DATA IN THIS EXERCISE:
-.-.-
/-- The rules of R70, R75, R77, R268 and R471 on a structure: the section of the first that is broken. `delta`: whether each scale has a steering stall, and the ETHREF output, are left to step 10 (R81, R86). -/
def fabricFault (f : Fabric) (osc : Nat) (delta : Bool) : Option Nat :=
  let stalls := f.pitches.filter (·.kind == 1)
  let steerOk := fun (p : Pitch) => match pitchLink p 2 with
    | none => true
    | some k => (p.func == 1 && k.arg ≤ 1)
        || ((p.func == 2 || p.func == 3) && 0x10 ≤ k.arg && (fabPitch f 2 (k.arg - 0x10)).isSome)
  let scaleOk := fun (s : Nat) => let n := (steerersOf f s).length; n == 1 || (delta && n == 0)
  let fab := scaleOk 0 && scaleOk 1 && stalls.all steerOk
    && (stalls.filter (·.func == 4)).length ≤ 1 && (stalls.filter (·.func == 4)).all (fun p => (pitchLink p 2).isNone)
    && (List.range 4).all (fun n => (steerersOf f (0x10 + n)).length ≤ 1)
    && (f.pitches.filter (·.kind == 3)).all (fun p => (pitchLink p 3).any (fun k => (fabPitch f 2 k.arg).isSome))
    && (f.pitches.filter (·.kind == 6)).all (fun p => (pitchLink p 6).any (fun k => (fabPitch f 5 k.arg).isSome))
  let eth := delta || f.ethref == 0xFF || (match fabPitch f 3 f.ethref with
    | some o => o.func == 1 && (pitchLink o 3).any (fun k => (fabPitch f 2 k.arg).any (fun a => ethrefPlan osc o a))
    | none => false)
  let ports := (f.pitches.filter (·.kind == 7)).all (fun p => (pitchLink p 7).isSome) && eth
  let pinFunc := fun (n : Nat) => ((f.pins.find? (·.pin == n)).map (·.func)).getD 0
  let pins := f.pitches.all (fun p =>
    (p.kind != 4 || pinFunc p.index == 1) && (p.kind != 6 || pinFunc (8 + p.index) == (if p.func == 1 then 2 else 3)))
  let clients := f.profiles.filter (fun p => p.role != 1)
  let profs := f.profiles.length ≤ 16 && ((clients.map (fun p => (p.domain, p.scale))).eraseDups).length ≤ 2
  if !fab then some 1 else if !ports then some 2 else if !pins then some 3 else if !profs then some 4 else none

/-! ### Verification (R81) -/

/-- The directory is well formed (R71, R72): bodies in order, without gaps but padding to 8 bytes, SEAL last. -/
def dirOk (l : List Byte) (h : ImgHeader) (dir : List DirEntry) : Bool :=
  let rec walk : Nat → List DirEntry → Bool
    | pos, [] => pos == h.imageLen
    | pos, e :: r =>
      let start := (pos + 7) / 8 * 8
      e.off == start && allZero (slice l pos (start - pos)) && e.sflags ≤ 1 && e.rsv == 0
        && (r.isEmpty == (e.type == 0xFF)) && (e.type != 0xFF || e.len == 200) && walk (e.off + e.len) r
  !dir.isEmpty && distinct (dir.map (·.type)) && walk (64 + 16 * h.nsect) dir

def knownType (t : Nat) : Bool := (1 ≤ t && t ≤ 6) || t == 0xFF

/-- Step 9 on the image alone: the section of the first error. Where several sections are malformed the spec does not say which CHT_ERR.SECTION names: here the directory, an unknown type, SEAL, FABRIC, PORTS, PINMUX, PROFILES, POLICY, FIRMWARE, in that order, then initial values, then the structure (DESIGN CHOICE, log 52). -/
def imageFault (l : List Byte) (oscCode : Nat) : Option Nat :=
  let h := readHeader l
  let dir := readDir l h.nsect
  let delta := h.isDelta
  let body := bodyOf l dir
  let unknown := dir.find? (fun e => !knownType e.type && !e.sflags.testBit 0)
  let sealB := body 0xFF
  let pf := readPitches (body 1).length (body 1)
  let ports := body 2
  let pp := readPitches ports.length (ports.take (ports.length - 8))
  let trailer := ports.drop (ports.length - 8)
  let recOk := fun (kinds : Nat → Bool) (o : Option (List PitchRecord)) => match o with
    | none => false
    | some rs => rs.all (fun r => kinds r.kind && recordOk delta r) && distinct (rs.map (fun r => (r.kind, r.index)))
  let fw := body 6
  if 1 < h.flags || !allZero (slice l 38 26) || (!delta && h.baseId != 0)
      || (!delta && (3 < h.oscFreq || (h.oscFreq != 0 && h.oscFreq != oscCode))) || !dirOk l h dir then some 0
  else if unknown.isSome then unknown.map (·.type)
  else if !delta && !((List.range 6).all (fun i => carries dir (i + 1))) then some 0
  else if beAt sealB 0 1 != h.keySel || beAt sealB 1 3 != 0 || beAt sealB 4 1 != 4 || beAt sealB 101 3 != 0 then some 0xFF
  else if !recOk (fun k => 1 ≤ k && k ≤ 6) pf then some 1
  else if !ports.isEmpty && (ports.length < 8 || !recOk (· == 7) pp
      || (!delta && !([0, 1, 2, 4].contains (beAt trailer 0 2))) || !(beAt trailer 2 1 < 24 || beAt trailer 2 1 == 0xFF)
      || beAt trailer 3 5 != 0) then some 2
  else if (body 3).length % 4 != 0 || !(readPins (body 3)).all pinOk || !distinct ((readPins (body 3)).map (·.pin)) then some 3
  else if (body 4).length % 8 != 0 || !(readProfiles (body 4)).all profileOk
      || (List.range ((body 4).length / 8)).any (fun i => beAt (body 4) (8 * i + 5) 3 != 0)
      || !distinct ((readProfiles (body 4)).map (fun p => (p.port, p.domain))) then some 4
  else if !(body 5).isEmpty && !policyOk (body 5) then some 5
  else if !delta && !fw.isEmpty && (fw.length < 16 || beAt fw 0 2 < 0x0100 || 0x0103 < beAt fw 0 2 || beAt fw 2 2 != 0
      || fw.length != 16 + beAt fw 12 4 || 0x180000 < beAt fw 4 4 + beAt fw 12 4) then some 6
  else none

/-- OSC_FREQ code of the frequency identified (R439). -/
def oscCodeOf (hz : Nat) : Nat := if hz == 10000000 then 1 else if hz == 20000000 then 2 else if hz == 40000000 then 3 else 0

/-- The scale that OUTSEL selects just after the target Bell (R86): the selection last written, unless R107 would refuse it. -/
def outselAfter (d : Dev) : Bool :=
  let w := rgb d TSC_OUTSEL 0
  if (scaleOf d w).setDone then w else d.tsc.cur

/-- Does a delta gate the ETHREF output (R86, R195): it rebuilds that output, or changes CFG, NINT or NFRAC of the APLL that drives it? -/
def gatesEthref (d : Dev) (f f' : Fabric) (rs : List PitchRecord) : Bool :=
  f.ethref < 24 && rs.any (fun r =>
    (r.kind == 3 && r.index == f.ethref)
    || (r.kind == 2 && (fabPitch f 3 f.ethref).any (fun o => (pitchLink o 3).any (·.arg == r.index))
        && (match fabPitch f' 2 r.index with
            | none => true
            | some p => [AP_CFG, AP_NINT, AP_NFRAC_LO, AP_NFRAC_HI].any (fun k =>
                let key := k + r.index * 0x100
                let old := ef d key
                (if r.keepState then (p.inits.filter (·.1 == key)).foldl (fun _ iv => iv.2) old else initWord p key) != old))))

/-- What a delta must still satisfy (R86): the code of the first failing check. `stop`: the fourth check is made too. -/
def deltaFault (d : Dev) (baseId : Nat) (hasFw hasPorts : Bool) (ethref : Nat) (rs : List PitchRecord) (f' : Fabric) (stop : Bool) :
    Option Nat :=
  match d.cht.cur with
  | none => some 0x0A
  | some c =>
    let lanes := fun (f : Fabric) (n : Nat) => (fabPitch f 7 n).bind (fun p => pitchLink p 7)
    if c.id.toNat != baseId then some 0x0A
    else if hasFw || (hasPorts && ethref != c.fabric.ethref)
        || rs.any (fun r => r.kind == 7 && lanes c.fabric r.index != lanes f' r.index) || gatesEthref d c.fabric f' rs then some 0x0B
    else if (steerersOf f' 0).isEmpty || (steerersOf f' 1).isEmpty then some 0x0C
    else
      let s := b2n (outselAfter d)
      if stop && !rgb d (baseCht + 4) 1
          && rs.any (fun r => r.kind == 1 && ((steerersOf c.fabric s).contains r.index || (steerersOf f' s).contains r.index)) then
        some 0x0D
      else none

/-- Initial values outside their pitch's register set, or at an offset no chapter names (R74): the section of the first. Records that empty their pitch count too. -/
def initFault (f : Fabric) (rs : List PitchRecord) : Option Nat :=
  let bad := fun (r : PitchRecord) => !(r.inits.all (initOk f r.kind r.index))
  if rs.any (fun r => r.kind != 7 && bad r) then some 1 else if rs.any (fun r => r.kind == 7 && bad r) then some 2 else none

/-- Steps 3 to 10 of Table 4.9: code and section of the first failure, or the image. -/
def verifyImage (d : Dev) (l : List Byte) : (Nat × Nat) ⊕ Img :=
  let h := readHeader l
  let img := readImg l
  let sealB := l.drop (h.imageLen - 200)
  let pub := slice sealB 4 97
  let fu := fuses d
  let keyHash := if fu.charterSigner then fu.custKeyHash else beBytes 48 Config.noroneKeyHash.toNat
  let hasBase := match d.cht.cur with
    | some c => c.id.toNat == h.baseId
    | none => false
  if h.fmtVer < 0x0100 || 0x0102 < h.fmtVer then .inl (2, 0)
  else if h.part != 0x8816 || 0xB1 < h.revMin || h.revMax < 0xB1 then .inl (3, 0)
  else if h.keySel != b2n fu.charterSigner then .inl (4, 0)
  else if h.svn < fu.svnFloor then .inl (5, 0)
  else if sha384B pub != keyHash then .inl (6, 0)
  else if !Config.ecdsaVerify pub (sha384B img.signed) (slice sealB 104 96) then .inl (7, 0)
  else match imageFault l (oscCodeOf d.start.oscHz) with
    | some s => .inl (8, s)
    | none =>
      if h.isDelta then
        let f := match d.cht.cur with
          | some c => c.fabric
          | none => {}
        let f' := deltaFabric f img
        match (initFault (if hasBase then f' else { profiles := img.profiles }) img.records).or
            (if hasBase then fabricFault f' d.start.oscHz true else none) with
        | some s => .inl (8, s)
        | none =>
          match deltaFault d h.baseId img.hasFw img.hasPorts img.ethref img.records f' false with
          | some c => .inl (c, 0)
          | none => .inr img
      else match (initFault (fullFabric img) img.records).or (fabricFault (fullFabric img) d.start.oscHz false) with
        | some s => .inl (8, s)
        | none => .inr img

end Sys2Proof.Machine
end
-.-.-
GOAL OF THE EXERCISE:
Copy the lines above exactly, beginning at the line that has "if c.id.toNat != baseId then some 0x0A" and stopping after the line that has "then some 0x0B", and omit the rest.

SOLUTION FOR THIS PROBLEM:
    if c.id.toNat != baseId then some 0x0A
    else if hasFw || (hasPorts && ethref != c.fabric.ethref)
        || rs.any (fun r => r.kind == 7 && lanes c.fabric r.index != lanes f' r.index) || gatesEthref d c.fabric f' rs then some 0x0B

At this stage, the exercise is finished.